Les mille vaisseaux, poussés à l’arrière par le souffle des vents,

s’installent, après de multiples épreuves, sur le littoral de Phrygie.

 

Devant Troie : Protésilas et Hector - Cygnus, métamorphosé en cygne, et Achille (12, 39-145)

La Renommée, Fama, du haut de sa demeure aux confins de l’univers, lieu de convergence et de transmission de nouvelles, vraies et fausses, séjour aussi d’abstractions personnalisées, observe et diffuse tout ce qui se passe dans l’univers. (12, 39-63)

Ainsi annonce-t-elle en Phrygie l’arrivée des vaisseaux grecs, que les Troyens attendent de pied ferme. Dès les premiers engagements sont évoqués Hector et Achille, les deux adversaires les plus représentatifs de l’Iliade. Hector abat Protésilas, cependant qu’Achille s’acharne en vain contre Cygnus. (12, 64-81)

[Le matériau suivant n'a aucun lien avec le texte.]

-- ==== Sys2Proof/Machine/Ops.lean ====
section
/-! DEFINITION. The named operations over the state's records and queues that every block uses: reading and writing one
entry, handing a notice to the link unit (R178), and who is affected by a circuit or loop (R116). -/

namespace Sys2Proof.Machine

/-! ## Records by number -/

def State.furnace (s : State) (f : FurnaceId) : Furnace := s.furnaces[f]
def State.supply (s : State) (u : SupplyId) : Supply := s.supplies[u]
def State.circuit (s : State) (c : CircuitId) : Circuit := s.circuits[c]
def State.loop (s : State) (l : LoopId) : Loop := s.loops[l]

def State.setFurnace (s : State) (f : FurnaceId) (r : Furnace) : State := { s with furnaces := s.furnaces.set f r }
def State.setSupply (s : State) (u : SupplyId) (r : Supply) : State := { s with supplies := s.supplies.set u r }
def State.setCircuit (s : State) (c : CircuitId) (r : Circuit) : State := { s with circuits := s.circuits.set c r }
def State.setLoop (s : State) (l : LoopId) (r : Loop) : State := { s with loops := s.loops.set l r }

/-- Change one furnace record. -/
def State.modFurnace (s : State) (f : FurnaceId) (g : Furnace → Furnace) : State := s.setFurnace f (g (s.furnace f))
/-- Change the bath sub-record of one furnace. -/
def State.modBath (s : State) (f : FurnaceId) (g : Bath → Bath) : State :=
  s.modFurnace f fun r => { r with bath := g r.bath }
/-- Change the power sub-record of one furnace. -/
def State.modPower (s : State) (f : FurnaceId) (g : Power → Power) : State :=
  s.modFurnace f fun r => { r with power := g r.power }

/-! ## Table entries; an unconfigured entry is none -/

def State.site (s : State) : Site := s.tables.site
def State.furnaceCfg (s : State) (f : FurnaceId) : Option FurnaceCfg := s.tables.furnace[f]
def State.supplyCfg (s : State) (u : SupplyId) : Option SupplyCfg := s.tables.supply[u]
def State.gradeCfg (s : State) (g : GradeId) : Option GradeCfg := s.tables.grade[g]
def State.loopCfg (s : State) (l : LoopId) : Option LoopCfg := s.tables.loop[l]
def State.circuitCfg (s : State) (c : CircuitId) : Option CircuitCfg := s.tables.circuit[c]

/-- The furnace is configured (R2). -/
def State.configured (s : State) (f : FurnaceId) : Bool := (s.furnaceCfg f).isSome

/-- The configured furnaces in ascending order. -/
def State.configuredFurnaces (s : State) : List FurnaceId := furnaceIds.filter s.configured

/-- The configured furnaces whose entry names supply u (R7), in ascending order. -/
def State.furnacesOn (s : State) (u : SupplyId) : List FurnaceId :=
  furnaceIds.filter fun f => (s.furnaceCfg f).any fun c => c.supply == u

/-- The table entry of the grade of a furnace's heat (R19). -/
def State.heatGrade (s : State) (f : FurnaceId) : Option GradeCfg := (s.furnace f).grade.bind s.gradeCfg

/-- A furnace has a heat in these phases (R19). -/
def Phase.hasHeat : Phase → Bool
  | .melting | .superheat | .holding | .tapping => true
  | .undeclared | .empty => false

/-- A furnace holds metal in these phases (R14, R142). -/
def Phase.holdsMetal : Phase → Bool
  | .empty => false
  | .undeclared | .melting | .superheat | .holding | .tapping => true

/-- The phases of a liquid bath (R41, R47). -/
def Phase.liquid : Phase → Bool
  | .superheat | .holding | .tapping => true
  | .undeclared | .empty | .melting => false

/-- The phases of a working furnace (section 5.4). -/
def Phase.working : Phase → Bool
  | .melting | .superheat => true
  | .undeclared | .empty | .holding | .tapping => false

/-! ## Ports and notices -/

def State.port (s : State) : Port → PortUnit
  | .sup => s.sup
  | .deck => s.deck

def State.setPort (s : State) (p : Port) (u : PortUnit) : State :=
  match p with
  | .sup => { s with sup := u }
  | .deck => { s with deck := u }

/-- R178: one copy of a notice at a port: it joins the tail below 24 frames, and is lost on a full queue. -/
def PortUnit.offer (u : PortUnit) (n : Notice) : PortUnit :=
  if u.notices.length < 24 then { u with notices := u.notices ++ [n] } else { u with lost := true }

/-- R178: a notice is handed to the link unit, which offers it to both ports. -/
def State.notify (s : State) (b : NoticeBody) : State :=
  let n : Notice := ⟨s.uptime, b⟩
  { s with sup := s.sup.offer n, deck := s.deck.offer n }

/-- R40: a HEAT notice of a furnace, with its heat number and phase as they stand after the event. -/
def State.heatNotice (s : State) (f : FurnaceId) (e : HeatEvent) : State :=
  s.notify (.heat ⟨f, (s.furnace f).heatNo, (s.furnace f).phase, e⟩)

/-- R162: a TAP notice of a record as it stands. -/
def State.tapNotice (s : State) (r : Tap) (e : TapEvent) : State :=
  s.notify (.tap ⟨r.id, r.state, r.pinned, r.redirected, r.assigned, r.chosen, r.downgraded, r.ladles, r.done, e⟩)

/-- R93: a POWER notice of a furnace with its power sub-record as it stands. -/
def State.powerNotice (s : State) (f : FurnaceId) (e : PowerEvent) : State :=
  let p := (s.furnace f).power
  s.notify (.power ⟨f, p.setClass, p.effClass, p.rush, p.grant, e⟩)

/-- R103: a SUPPLY notice of a supply as it stands. -/
def State.supplyNotice (s : State) (u : SupplyId) (e : SupplyEvent) : State :=
  let r := s.supply u
  s.notify (.supply ⟨u, r.state, r.attempts, r.total, e⟩)

/-- R37: a write replaces the whole fault sense record. -/
def State.writeFault (s : State) (f : FurnaceId) (e : FaultSense) : State :=
  s.modFurnace f fun r => { r with fault := e }

/-! ## Who a circuit or loop affects (R116) -/

/-- R116: a target reaches furnace f: a configured furnace that it names, or that names its supply. An unconfigured furnace
or supply is affected through nothing until its entry is configured (DESIGN CHOICE, log entry 40, for the supply). -/
def Tables.targets (t : Tables) (x : Target) (f : FurnaceId) : Bool :=
  match x, t.furnace[f] with
  | .furnace g, some _ => g == f
  | .supply u, some c => c.supply == u && (t.supply[u]).isSome
  | .nothing, some _ => false
  | _, none => false

/-- R116: circuit c, as configured, affects furnace f. -/
def State.affects (s : State) (c : CircuitId) (f : FurnaceId) : Bool :=
  (s.circuitCfg c).any fun k => s.tables.targets k.target f

/-- R116: the furnaces circuit c affects, ascending. -/
def State.affectedBy (s : State) (c : CircuitId) : List FurnaceId := furnaceIds.filter (s.affects c)

/-- The configured circuits that name loop l, ascending. -/
def State.circuitsOf (s : State) (l : LoopId) : List CircuitId :=
  circuitIds.filter fun c => (s.circuitCfg c).any fun k => k.loop == l

/-- R116: loop l is one of furnace f's loops: the loop of a circuit that affects f. -/
def State.loopAffects (s : State) (l : LoopId) (f : FurnaceId) : Bool :=
  (s.circuitsOf l).any fun c => s.affects c f

/-- The furnaces affected by circuits that name loop l, ascending. -/
def State.loopAffectedBy (s : State) (l : LoopId) : List FurnaceId := furnaceIds.filter (s.loopAffects l)

/-- R22, R24: a masked circuit affects the furnace. -/
def State.maskedOver (s : State) (f : FurnaceId) : Bool :=
  circuitIds.any fun c => (s.circuit c).masked && s.affects c f

/-! ## The tap queue (R148) -/

/-- The record with an id. -/
def State.tap (s : State) (id : Nat) : Option Tap := s.queue.find? fun r => r.id == id

/-- The record whose assigned furnace is f. -/
def State.tapOn (s : State) (f : FurnaceId) : Option Tap := s.queue.find? fun r => r.assigned == some f

/-- Change the record with an id. -/
def State.modTap (s : State) (id : Nat) (g : Tap → Tap) : State :=
  { s with queue := s.queue.map fun r => if r.id == id then g r else r }

/-- R148: a record leaves the queue. -/
def State.dropTap (s : State) (id : Nat) : State := { s with queue := s.queue.filter fun r => !(r.id == id) }

/-- Positions in rotation order from a pointer: rising, F5 followed by F0 (R82, R149). -/
def rotationFrom (p : FurnaceId) : List FurnaceId :=
  furnaceIds.filter (fun f => p ≤ f) ++ furnaceIds.filter (fun f => f < p)

/-- R82, R149: the configured furnaces in the rotation order of a pointer. -/
def State.rotationOrder (s : State) (p : FurnaceId) : List FurnaceId := (rotationFrom p).filter s.configured

end Sys2Proof.Machine
end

En effet, Cygnus doit à son père Neptune d’être invulnérable aux traits. Achille, peu accoutumé à l’échec, énumère tous ses hauts faits depuis le début de l’expédition contre Troie ; il teste ses capacités en tuant l’obscur Ménétès, qui se trouvait devant lui, et quand il s’est rassuré, il retire le trait du corps de sa victime. Mais les traits qu’il lance contre Cygnus restent toujours sans effet. Finalement, il poursuit et coince contre un rocher son adversaire, qui lui échappe une fois de plus en étant métamorphosé en cygne par Neptune. (12, 82-145)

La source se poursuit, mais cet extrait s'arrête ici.